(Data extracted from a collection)
───

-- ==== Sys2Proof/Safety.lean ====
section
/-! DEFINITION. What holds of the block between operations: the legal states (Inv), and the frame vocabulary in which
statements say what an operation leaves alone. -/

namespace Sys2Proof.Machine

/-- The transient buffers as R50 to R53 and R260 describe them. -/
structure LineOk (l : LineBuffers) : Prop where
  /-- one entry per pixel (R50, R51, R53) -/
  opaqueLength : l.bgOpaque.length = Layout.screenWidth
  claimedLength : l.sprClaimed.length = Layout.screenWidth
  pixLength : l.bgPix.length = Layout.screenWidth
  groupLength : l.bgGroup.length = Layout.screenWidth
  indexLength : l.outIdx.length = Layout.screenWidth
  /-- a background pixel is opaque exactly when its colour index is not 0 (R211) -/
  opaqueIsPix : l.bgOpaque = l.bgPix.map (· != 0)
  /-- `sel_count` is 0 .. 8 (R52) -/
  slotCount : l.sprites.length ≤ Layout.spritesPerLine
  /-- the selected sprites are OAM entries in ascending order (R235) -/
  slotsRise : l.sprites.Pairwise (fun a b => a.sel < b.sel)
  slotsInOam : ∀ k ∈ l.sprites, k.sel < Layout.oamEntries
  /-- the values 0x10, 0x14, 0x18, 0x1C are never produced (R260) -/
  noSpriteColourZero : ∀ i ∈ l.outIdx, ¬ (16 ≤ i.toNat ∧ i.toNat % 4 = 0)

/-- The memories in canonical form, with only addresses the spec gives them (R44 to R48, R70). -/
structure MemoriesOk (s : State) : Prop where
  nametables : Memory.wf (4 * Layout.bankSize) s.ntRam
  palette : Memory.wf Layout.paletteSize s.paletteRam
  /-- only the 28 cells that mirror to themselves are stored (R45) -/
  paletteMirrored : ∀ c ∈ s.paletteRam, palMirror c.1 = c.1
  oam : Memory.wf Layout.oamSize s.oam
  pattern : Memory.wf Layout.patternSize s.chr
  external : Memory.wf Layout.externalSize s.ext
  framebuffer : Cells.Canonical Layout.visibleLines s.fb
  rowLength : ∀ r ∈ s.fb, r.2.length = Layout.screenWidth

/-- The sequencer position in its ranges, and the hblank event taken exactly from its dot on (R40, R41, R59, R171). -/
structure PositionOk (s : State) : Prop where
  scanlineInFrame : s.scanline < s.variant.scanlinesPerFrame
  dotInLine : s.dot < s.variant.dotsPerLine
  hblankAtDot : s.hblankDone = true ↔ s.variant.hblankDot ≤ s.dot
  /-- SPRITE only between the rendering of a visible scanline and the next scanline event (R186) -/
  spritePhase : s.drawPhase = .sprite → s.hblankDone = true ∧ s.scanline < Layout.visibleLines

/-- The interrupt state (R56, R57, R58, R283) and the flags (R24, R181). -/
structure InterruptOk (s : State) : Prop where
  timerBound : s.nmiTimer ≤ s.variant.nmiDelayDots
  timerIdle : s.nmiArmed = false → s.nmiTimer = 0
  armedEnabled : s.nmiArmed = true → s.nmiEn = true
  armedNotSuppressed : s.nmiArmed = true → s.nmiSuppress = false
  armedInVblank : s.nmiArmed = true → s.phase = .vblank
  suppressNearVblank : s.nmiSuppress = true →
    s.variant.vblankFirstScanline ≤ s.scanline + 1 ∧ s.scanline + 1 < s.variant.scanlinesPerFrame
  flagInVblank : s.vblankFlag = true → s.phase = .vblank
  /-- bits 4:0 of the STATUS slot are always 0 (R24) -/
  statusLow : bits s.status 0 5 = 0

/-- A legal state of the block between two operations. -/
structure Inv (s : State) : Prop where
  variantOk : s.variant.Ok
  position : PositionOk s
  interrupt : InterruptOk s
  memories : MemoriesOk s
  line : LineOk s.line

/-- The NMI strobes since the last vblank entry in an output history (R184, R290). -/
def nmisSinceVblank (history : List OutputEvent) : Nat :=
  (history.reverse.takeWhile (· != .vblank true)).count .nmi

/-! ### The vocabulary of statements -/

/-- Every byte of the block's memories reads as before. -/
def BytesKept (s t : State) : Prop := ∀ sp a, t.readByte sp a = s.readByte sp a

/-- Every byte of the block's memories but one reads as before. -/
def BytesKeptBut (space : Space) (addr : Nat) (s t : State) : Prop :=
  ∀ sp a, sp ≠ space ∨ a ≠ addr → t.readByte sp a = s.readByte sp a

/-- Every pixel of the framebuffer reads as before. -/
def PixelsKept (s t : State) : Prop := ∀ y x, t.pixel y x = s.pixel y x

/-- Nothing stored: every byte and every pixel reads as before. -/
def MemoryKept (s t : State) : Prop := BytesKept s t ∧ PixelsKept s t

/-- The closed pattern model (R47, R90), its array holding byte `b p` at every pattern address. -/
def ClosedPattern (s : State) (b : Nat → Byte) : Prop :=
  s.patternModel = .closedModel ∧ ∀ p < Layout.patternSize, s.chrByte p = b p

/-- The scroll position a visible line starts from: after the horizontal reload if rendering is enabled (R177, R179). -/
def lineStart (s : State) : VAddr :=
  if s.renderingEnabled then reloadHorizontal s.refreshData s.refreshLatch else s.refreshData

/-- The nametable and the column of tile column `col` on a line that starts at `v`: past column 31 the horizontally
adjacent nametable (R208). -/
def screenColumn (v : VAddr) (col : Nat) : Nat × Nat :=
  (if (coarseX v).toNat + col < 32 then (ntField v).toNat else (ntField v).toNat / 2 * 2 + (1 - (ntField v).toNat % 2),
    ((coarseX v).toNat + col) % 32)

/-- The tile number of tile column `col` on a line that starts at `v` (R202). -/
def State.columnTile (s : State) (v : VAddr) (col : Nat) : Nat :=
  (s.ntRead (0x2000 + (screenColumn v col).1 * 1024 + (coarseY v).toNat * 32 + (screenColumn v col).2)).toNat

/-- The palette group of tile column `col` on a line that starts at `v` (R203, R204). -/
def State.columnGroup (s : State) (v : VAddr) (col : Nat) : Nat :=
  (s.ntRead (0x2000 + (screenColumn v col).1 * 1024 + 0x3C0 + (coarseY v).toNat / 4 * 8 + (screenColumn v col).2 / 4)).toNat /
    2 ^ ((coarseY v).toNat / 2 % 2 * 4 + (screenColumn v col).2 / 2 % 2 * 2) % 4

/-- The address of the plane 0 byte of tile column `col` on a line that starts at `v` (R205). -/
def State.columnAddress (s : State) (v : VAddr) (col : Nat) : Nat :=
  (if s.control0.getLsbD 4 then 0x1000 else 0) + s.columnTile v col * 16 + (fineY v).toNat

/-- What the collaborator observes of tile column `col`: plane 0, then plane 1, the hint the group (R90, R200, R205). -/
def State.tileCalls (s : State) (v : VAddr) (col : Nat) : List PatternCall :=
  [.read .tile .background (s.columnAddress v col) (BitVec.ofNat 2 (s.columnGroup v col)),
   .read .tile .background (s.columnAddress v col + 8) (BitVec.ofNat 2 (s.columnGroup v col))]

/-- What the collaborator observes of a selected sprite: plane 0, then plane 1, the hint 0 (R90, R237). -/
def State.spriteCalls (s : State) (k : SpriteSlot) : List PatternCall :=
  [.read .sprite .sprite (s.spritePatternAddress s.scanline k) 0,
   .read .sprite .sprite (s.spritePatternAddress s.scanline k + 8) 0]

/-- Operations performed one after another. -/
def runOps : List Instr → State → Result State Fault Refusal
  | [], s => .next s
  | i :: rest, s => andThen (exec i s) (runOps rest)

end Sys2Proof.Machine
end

───

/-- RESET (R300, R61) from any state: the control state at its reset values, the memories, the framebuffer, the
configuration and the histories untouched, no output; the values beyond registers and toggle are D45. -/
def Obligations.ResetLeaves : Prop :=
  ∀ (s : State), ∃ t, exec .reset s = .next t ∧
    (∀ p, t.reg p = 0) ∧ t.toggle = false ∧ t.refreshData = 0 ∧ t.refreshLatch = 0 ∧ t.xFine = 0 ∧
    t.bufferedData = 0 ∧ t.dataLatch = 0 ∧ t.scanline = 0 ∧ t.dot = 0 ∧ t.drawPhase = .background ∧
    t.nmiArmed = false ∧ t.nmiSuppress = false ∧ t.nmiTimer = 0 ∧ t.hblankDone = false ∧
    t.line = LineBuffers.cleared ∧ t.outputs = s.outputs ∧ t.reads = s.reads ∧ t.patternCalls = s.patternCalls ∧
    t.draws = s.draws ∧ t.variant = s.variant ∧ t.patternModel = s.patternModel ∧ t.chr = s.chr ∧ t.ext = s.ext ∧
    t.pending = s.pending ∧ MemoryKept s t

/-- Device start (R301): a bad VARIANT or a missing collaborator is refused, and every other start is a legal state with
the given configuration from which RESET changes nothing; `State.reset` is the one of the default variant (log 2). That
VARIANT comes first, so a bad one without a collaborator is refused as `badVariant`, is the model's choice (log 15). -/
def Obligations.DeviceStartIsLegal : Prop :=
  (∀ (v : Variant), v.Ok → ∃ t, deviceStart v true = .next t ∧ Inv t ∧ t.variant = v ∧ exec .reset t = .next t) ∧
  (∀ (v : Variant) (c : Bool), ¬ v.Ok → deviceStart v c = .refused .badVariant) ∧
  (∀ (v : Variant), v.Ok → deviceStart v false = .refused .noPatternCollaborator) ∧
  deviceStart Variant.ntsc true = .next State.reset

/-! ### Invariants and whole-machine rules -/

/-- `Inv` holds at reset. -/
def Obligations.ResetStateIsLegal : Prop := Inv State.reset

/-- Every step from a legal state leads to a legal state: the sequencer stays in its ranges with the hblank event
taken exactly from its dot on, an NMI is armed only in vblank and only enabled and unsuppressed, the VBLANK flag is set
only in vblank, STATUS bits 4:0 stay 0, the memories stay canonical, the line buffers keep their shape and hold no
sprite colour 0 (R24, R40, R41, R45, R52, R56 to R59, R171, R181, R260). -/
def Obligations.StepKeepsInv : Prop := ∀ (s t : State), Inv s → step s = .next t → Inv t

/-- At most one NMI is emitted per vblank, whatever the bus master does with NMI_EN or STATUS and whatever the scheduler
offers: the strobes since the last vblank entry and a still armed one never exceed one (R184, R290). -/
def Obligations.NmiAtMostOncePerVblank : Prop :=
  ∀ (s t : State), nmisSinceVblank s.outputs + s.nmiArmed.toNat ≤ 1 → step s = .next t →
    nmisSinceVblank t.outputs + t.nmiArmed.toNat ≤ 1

───

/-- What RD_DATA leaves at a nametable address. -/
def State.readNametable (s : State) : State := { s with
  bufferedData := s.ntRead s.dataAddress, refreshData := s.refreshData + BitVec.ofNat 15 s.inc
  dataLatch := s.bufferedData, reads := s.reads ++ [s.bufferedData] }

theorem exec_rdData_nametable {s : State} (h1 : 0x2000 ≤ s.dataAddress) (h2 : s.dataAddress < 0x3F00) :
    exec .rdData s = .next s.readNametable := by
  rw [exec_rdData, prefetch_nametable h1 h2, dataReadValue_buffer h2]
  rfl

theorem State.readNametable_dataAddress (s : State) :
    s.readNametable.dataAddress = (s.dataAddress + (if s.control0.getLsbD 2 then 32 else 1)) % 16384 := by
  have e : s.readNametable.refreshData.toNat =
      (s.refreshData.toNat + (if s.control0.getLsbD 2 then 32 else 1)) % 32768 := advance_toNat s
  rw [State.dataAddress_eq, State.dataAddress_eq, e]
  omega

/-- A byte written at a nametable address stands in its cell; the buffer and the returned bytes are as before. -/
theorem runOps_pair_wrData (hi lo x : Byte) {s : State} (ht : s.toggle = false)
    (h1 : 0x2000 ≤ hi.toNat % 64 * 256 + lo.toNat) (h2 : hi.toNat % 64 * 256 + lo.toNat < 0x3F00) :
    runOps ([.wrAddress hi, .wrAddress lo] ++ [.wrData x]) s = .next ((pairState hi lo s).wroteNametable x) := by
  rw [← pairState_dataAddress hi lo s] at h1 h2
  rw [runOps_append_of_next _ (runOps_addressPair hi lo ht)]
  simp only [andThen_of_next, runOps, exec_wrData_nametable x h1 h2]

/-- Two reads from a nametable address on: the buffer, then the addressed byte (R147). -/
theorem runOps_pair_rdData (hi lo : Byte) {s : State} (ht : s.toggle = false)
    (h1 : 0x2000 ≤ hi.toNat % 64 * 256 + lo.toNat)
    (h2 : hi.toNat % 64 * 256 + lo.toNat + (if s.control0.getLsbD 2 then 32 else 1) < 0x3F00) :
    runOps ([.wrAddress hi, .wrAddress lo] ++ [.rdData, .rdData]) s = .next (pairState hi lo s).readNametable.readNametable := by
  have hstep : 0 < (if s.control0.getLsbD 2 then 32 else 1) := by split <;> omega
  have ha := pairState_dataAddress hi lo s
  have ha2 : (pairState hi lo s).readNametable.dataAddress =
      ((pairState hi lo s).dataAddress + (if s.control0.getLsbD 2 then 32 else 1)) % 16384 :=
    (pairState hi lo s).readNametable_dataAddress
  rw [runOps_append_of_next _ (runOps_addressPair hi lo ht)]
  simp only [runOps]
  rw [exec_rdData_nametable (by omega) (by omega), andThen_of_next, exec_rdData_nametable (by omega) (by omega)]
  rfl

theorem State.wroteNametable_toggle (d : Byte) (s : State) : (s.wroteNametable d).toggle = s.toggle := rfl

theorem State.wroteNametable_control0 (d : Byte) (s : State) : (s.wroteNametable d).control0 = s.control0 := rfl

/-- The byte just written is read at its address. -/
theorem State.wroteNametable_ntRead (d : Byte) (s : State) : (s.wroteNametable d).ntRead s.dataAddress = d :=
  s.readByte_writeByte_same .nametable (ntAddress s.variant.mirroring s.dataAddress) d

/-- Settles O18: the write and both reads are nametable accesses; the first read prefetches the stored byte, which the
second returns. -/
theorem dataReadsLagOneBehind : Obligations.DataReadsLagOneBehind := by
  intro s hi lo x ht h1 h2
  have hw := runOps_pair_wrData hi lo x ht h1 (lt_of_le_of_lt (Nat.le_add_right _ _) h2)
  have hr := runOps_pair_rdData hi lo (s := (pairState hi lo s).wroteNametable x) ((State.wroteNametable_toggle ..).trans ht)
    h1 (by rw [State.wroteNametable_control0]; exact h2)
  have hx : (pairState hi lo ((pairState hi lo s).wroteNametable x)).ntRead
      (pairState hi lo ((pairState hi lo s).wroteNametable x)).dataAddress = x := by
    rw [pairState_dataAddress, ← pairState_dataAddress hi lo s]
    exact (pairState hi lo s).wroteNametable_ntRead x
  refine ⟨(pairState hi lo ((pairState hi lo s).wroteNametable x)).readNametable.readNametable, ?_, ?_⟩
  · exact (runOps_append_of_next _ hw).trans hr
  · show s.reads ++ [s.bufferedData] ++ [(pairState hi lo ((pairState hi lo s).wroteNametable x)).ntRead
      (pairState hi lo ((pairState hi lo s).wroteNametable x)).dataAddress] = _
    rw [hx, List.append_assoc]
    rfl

───

- _TASK DESCRIPTION_: Take the entries above and return only the lines from the one with "def MemoryKept (s" to the one with "s.patternModel = .closedModel", both included, unchanged.

- _PROBLEM SOLUTION_:
def MemoryKept (s t : State) : Prop := BytesKept s t ∧ PixelsKept s t

/-- The closed pattern model (R47, R90), its array holding byte `b p` at every pattern address. -/
def ClosedPattern (s : State) (b : Nat → Byte) : Prop :=
  s.patternModel = .closedModel ∧ ∀ p < Layout.patternSize, s.chrByte p = b p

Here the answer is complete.